> [Source records]
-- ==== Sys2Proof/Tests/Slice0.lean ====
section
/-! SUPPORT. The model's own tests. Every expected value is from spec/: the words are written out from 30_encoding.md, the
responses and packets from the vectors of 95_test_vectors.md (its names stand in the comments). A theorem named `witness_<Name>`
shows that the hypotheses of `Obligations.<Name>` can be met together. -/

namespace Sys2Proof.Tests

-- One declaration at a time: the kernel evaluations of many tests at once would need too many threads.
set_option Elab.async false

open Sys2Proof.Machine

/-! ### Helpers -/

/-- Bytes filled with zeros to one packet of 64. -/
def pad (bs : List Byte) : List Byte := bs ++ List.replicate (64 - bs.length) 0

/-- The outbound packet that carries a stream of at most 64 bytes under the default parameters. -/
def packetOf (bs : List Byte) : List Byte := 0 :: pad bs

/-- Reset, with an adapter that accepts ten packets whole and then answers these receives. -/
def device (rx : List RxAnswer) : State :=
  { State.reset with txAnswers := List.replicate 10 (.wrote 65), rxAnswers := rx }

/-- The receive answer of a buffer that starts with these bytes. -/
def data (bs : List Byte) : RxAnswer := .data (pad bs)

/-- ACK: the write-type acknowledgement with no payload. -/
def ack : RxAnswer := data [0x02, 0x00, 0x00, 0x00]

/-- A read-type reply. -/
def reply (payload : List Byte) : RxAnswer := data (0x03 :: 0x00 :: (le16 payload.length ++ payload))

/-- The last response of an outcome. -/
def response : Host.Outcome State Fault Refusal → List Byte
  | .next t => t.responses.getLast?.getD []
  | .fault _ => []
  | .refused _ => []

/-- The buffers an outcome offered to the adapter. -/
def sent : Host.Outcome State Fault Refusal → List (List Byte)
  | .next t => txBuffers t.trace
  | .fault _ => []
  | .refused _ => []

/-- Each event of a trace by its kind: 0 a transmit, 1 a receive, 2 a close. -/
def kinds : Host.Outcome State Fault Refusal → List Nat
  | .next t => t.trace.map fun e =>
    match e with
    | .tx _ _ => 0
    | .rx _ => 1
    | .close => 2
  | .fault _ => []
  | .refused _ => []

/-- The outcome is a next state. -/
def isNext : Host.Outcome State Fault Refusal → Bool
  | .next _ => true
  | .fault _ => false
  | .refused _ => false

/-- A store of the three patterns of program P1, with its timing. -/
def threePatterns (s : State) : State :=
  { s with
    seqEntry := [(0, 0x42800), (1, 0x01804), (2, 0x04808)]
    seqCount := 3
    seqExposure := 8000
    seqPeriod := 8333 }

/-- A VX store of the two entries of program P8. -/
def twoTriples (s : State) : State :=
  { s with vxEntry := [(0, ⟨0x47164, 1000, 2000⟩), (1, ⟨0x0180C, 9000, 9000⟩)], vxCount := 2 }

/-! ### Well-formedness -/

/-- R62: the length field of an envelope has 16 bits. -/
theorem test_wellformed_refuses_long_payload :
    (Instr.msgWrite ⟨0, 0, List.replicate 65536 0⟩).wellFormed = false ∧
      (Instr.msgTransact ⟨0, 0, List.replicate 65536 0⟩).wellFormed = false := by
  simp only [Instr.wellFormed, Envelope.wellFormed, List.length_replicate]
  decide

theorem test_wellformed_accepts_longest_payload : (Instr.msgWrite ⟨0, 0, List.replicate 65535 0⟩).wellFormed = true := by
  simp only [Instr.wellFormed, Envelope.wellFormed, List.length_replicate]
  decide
* * *
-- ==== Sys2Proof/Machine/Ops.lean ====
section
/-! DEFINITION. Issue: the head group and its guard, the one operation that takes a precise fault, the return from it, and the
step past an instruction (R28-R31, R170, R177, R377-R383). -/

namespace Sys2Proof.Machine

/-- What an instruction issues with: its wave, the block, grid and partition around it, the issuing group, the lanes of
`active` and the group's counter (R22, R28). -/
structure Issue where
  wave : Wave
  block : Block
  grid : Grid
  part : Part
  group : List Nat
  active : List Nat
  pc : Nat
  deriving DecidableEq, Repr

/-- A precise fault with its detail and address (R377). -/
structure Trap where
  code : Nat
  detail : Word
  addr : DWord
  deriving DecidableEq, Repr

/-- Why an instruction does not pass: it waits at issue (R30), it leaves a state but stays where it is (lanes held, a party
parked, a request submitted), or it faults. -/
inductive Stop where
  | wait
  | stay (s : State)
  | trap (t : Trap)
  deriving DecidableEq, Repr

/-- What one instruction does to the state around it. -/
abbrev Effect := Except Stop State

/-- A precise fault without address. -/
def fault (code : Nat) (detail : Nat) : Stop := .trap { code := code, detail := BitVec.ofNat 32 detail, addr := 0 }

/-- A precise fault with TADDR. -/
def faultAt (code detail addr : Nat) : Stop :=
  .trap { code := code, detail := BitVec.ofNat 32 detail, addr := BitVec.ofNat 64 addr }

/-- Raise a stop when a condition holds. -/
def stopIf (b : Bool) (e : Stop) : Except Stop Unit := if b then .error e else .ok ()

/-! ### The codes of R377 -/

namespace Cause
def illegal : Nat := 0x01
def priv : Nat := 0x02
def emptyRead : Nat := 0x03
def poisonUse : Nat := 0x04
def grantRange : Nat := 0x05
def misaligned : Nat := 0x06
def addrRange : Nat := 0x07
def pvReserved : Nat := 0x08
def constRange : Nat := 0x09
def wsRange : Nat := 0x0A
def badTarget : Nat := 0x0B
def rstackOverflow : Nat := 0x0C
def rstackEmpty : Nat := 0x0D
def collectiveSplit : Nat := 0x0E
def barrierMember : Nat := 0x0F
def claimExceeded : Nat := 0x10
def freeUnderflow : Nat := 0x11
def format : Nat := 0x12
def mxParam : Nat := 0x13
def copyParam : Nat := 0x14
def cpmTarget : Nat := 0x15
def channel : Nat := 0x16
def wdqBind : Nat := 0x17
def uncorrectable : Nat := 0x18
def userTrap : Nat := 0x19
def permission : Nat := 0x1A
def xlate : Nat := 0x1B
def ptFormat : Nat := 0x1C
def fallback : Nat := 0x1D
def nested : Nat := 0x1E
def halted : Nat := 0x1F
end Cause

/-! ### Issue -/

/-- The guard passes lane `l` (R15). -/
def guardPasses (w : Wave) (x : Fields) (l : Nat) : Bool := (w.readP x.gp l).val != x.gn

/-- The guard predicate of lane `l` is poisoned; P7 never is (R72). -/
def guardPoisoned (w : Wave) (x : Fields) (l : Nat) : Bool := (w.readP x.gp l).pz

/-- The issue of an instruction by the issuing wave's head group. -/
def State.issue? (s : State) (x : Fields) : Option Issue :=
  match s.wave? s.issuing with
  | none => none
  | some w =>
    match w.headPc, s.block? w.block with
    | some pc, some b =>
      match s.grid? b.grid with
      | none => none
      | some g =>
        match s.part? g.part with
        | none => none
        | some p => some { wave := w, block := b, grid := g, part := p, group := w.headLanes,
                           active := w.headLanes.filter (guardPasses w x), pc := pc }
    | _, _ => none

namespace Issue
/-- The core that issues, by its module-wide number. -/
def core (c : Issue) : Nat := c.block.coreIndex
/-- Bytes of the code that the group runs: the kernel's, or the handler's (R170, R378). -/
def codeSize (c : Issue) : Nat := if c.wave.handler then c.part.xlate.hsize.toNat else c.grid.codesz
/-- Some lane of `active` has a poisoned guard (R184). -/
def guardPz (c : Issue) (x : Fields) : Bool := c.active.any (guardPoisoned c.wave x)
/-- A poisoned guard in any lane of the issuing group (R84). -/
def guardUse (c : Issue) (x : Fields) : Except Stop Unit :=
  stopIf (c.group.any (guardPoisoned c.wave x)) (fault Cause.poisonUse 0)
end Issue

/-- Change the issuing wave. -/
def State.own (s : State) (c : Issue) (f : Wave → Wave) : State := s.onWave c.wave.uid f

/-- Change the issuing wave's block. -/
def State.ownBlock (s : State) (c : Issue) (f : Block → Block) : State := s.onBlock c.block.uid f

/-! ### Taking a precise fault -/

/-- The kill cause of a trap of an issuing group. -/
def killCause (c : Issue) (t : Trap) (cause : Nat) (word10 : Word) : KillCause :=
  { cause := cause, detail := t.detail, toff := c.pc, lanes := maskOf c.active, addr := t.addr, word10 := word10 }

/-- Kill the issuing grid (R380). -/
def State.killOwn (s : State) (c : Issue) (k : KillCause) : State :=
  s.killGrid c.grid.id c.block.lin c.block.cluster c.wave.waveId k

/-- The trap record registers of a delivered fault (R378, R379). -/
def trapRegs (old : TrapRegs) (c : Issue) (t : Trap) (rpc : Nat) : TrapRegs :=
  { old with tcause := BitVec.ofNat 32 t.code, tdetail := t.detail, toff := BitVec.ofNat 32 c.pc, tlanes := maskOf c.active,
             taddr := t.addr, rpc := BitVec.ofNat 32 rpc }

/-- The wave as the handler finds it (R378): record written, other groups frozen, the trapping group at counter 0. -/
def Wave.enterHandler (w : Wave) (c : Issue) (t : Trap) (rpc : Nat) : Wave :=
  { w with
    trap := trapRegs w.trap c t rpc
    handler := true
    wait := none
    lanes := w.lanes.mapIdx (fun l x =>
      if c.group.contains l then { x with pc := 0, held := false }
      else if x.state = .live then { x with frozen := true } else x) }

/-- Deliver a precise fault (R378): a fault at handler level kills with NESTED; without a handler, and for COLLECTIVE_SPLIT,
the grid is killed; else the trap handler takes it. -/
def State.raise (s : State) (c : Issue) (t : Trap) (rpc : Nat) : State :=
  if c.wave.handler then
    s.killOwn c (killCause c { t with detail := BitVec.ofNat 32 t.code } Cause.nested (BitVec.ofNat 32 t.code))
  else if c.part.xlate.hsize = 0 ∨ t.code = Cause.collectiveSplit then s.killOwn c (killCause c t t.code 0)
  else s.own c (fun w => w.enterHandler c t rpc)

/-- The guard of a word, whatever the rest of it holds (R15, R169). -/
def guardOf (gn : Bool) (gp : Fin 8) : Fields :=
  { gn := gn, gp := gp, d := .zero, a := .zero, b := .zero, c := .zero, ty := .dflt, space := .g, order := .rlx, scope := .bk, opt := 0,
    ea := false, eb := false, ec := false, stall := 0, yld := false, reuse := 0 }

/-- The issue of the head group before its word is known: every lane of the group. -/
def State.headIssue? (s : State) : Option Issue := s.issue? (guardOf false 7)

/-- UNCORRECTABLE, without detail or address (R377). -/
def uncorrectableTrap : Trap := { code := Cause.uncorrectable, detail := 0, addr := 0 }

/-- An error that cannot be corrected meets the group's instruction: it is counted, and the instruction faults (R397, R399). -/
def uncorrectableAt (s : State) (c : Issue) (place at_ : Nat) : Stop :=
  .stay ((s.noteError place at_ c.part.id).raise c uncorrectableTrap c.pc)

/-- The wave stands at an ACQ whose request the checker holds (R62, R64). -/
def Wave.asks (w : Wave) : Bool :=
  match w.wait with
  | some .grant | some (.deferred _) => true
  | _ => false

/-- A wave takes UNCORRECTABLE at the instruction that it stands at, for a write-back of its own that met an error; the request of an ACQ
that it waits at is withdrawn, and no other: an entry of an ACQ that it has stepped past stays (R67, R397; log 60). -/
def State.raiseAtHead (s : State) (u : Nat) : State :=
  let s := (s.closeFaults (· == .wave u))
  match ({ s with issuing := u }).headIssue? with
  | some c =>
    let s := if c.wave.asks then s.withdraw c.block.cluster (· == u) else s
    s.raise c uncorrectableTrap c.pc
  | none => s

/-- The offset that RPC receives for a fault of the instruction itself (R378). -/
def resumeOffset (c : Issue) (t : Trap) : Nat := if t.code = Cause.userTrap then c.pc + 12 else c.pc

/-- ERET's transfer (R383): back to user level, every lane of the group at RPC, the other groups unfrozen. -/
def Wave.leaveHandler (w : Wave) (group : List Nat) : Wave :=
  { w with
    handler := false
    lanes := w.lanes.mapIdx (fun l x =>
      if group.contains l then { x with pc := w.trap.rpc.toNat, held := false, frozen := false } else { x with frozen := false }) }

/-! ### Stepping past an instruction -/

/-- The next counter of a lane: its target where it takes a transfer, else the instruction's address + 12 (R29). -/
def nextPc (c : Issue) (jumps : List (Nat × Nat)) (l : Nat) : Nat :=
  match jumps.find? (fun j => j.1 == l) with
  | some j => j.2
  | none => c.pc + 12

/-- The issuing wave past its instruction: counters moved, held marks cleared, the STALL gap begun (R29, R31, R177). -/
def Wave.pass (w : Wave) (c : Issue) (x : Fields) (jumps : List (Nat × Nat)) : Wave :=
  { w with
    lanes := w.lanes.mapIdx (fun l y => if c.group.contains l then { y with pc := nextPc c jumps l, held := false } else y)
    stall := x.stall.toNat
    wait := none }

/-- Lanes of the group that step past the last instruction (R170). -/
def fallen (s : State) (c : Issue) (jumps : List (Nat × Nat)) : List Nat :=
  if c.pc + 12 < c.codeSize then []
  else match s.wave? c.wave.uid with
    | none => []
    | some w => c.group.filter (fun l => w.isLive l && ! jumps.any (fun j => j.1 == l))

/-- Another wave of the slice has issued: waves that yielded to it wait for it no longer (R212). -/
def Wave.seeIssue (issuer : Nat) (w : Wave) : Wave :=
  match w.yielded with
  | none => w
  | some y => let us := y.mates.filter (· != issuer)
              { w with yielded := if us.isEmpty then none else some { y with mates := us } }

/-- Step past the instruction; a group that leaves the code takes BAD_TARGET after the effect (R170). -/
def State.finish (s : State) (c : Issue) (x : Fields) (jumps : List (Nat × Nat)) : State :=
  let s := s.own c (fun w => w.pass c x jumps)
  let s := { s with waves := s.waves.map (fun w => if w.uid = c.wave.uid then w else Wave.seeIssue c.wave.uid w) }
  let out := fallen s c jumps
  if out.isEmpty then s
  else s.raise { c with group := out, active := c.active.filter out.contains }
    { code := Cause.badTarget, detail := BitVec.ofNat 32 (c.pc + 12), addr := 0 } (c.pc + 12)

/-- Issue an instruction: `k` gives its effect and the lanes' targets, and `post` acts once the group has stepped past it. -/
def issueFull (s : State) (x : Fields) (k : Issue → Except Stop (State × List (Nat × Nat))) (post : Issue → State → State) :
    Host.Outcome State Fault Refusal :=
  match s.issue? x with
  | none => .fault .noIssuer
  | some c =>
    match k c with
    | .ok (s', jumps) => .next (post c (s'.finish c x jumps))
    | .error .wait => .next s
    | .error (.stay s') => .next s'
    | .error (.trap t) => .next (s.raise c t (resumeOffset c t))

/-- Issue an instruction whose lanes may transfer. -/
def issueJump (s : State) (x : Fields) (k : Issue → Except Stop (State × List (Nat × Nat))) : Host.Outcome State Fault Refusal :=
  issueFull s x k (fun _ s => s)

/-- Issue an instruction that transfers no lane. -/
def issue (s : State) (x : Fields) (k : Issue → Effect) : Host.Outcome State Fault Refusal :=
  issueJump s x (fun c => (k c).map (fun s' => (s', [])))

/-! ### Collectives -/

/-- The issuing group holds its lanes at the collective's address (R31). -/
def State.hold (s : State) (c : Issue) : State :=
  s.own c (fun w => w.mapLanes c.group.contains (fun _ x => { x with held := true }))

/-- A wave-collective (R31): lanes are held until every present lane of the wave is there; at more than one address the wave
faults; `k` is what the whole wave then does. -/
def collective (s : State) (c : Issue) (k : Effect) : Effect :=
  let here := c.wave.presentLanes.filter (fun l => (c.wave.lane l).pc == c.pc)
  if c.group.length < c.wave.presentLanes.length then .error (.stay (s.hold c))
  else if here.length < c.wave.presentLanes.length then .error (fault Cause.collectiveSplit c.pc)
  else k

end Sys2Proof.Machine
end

> [Instructions for the task] In the entries above, find the line holding "packet of 64. -/" and the line holding "State.reset with txAnswers", then retype exactly those two lines and every line between them, and nothing else.

> [Exercise result]
/-- Bytes filled with zeros to one packet of 64. -/
def pad (bs : List Byte) : List Byte := bs ++ List.replicate (64 - bs.length) 0

/-- The outbound packet that carries a stream of at most 64 bytes under the default parameters. -/
def packetOf (bs : List Byte) : List Byte := 0 :: pad bs

/-- Reset, with an adapter that accepts ten packets whole and then answers these receives. -/
def device (rx : List RxAnswer) : State :=
  { State.reset with txAnswers := List.replicate 10 (.wrote 65), rxAnswers := rx }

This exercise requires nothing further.